Task requirements:
Transcribe the lines from the start of the data below through the line with "with the argument", word for word and nothing more.

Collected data

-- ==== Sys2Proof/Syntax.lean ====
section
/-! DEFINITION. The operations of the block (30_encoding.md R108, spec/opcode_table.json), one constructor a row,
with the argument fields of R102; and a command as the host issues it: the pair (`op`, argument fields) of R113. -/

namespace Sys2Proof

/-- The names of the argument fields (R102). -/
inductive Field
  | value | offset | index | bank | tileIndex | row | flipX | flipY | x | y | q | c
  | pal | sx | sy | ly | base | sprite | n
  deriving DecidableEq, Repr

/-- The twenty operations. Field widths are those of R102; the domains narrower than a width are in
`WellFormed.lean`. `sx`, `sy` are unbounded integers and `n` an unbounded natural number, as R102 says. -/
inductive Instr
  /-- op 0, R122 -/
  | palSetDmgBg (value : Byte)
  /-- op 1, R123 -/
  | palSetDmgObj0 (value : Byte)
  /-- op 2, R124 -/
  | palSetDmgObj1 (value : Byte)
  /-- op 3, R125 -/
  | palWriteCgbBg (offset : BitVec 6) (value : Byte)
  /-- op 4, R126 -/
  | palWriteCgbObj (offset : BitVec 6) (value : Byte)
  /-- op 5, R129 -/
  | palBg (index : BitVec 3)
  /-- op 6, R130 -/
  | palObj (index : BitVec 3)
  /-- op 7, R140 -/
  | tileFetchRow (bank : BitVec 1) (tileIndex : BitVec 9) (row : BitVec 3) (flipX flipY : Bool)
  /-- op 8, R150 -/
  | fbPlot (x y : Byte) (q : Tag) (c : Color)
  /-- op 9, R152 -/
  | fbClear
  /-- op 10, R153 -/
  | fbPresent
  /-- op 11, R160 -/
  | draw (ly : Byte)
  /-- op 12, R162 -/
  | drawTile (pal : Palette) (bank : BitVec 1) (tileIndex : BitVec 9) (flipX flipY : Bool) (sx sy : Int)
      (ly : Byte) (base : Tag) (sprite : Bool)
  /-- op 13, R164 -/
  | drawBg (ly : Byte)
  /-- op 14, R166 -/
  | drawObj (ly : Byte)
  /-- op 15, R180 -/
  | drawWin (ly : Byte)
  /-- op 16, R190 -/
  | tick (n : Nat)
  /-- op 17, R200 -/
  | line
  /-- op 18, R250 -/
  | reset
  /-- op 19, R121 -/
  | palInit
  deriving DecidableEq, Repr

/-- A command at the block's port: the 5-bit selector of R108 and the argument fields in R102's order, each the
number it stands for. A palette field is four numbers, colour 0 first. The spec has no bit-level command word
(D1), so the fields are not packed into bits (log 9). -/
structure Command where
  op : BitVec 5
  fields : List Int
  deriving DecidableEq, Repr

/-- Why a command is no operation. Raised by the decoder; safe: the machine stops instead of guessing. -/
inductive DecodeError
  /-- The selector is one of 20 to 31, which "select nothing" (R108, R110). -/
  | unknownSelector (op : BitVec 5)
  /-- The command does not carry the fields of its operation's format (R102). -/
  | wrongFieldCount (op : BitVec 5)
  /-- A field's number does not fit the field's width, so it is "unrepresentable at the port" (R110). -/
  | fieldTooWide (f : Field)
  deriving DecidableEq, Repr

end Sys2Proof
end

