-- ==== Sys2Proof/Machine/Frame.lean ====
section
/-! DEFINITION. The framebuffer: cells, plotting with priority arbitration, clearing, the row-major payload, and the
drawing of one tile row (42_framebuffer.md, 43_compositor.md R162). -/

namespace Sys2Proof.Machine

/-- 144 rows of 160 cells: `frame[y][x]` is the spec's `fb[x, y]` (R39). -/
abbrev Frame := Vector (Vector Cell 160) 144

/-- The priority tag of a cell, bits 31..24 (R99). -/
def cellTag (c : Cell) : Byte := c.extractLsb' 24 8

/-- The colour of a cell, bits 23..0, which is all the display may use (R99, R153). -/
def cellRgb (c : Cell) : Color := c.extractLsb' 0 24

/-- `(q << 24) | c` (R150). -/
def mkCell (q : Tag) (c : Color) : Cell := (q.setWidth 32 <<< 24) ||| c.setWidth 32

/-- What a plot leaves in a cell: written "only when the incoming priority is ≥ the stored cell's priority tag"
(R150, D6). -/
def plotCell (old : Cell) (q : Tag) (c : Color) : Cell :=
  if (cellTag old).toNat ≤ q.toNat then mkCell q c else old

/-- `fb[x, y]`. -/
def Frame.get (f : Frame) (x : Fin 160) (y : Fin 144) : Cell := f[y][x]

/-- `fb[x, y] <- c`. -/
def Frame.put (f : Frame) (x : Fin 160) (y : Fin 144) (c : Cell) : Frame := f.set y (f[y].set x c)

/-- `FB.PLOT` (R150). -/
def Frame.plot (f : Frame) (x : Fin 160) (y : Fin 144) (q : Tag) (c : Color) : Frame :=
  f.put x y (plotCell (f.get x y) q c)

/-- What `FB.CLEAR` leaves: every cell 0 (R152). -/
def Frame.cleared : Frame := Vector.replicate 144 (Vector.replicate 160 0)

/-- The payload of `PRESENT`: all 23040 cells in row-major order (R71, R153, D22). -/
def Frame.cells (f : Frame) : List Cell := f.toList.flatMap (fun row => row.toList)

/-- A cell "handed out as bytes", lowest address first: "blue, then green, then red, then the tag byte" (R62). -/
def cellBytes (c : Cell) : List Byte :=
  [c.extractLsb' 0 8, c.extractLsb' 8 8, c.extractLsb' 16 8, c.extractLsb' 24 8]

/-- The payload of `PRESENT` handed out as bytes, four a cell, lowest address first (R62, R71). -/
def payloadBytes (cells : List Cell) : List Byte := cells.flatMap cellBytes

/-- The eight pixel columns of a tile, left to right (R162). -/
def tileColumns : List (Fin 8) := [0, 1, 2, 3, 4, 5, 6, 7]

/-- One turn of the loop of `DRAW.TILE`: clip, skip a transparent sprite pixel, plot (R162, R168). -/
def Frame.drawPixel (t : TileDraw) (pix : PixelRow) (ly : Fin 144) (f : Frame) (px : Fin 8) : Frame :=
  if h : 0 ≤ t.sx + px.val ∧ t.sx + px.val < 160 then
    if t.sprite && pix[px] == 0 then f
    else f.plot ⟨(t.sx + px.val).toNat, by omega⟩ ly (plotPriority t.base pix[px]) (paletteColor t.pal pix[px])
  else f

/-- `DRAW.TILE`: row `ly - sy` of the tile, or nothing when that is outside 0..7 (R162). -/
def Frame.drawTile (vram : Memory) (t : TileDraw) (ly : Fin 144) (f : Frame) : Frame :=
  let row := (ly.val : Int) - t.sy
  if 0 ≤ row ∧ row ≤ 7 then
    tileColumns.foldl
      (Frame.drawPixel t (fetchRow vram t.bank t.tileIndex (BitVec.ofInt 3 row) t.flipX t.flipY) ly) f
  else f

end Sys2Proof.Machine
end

Finished task:
-- ==== Sys2Proof/Syntax.lean ====
section
/-! DEFINITION. The operations of the block (30_encoding.md R108, spec/opcode_table.json), one constructor a row,
with the argument fields of R102; and a command as the host issues it: the pair (`op`, argument fields) of R113. -/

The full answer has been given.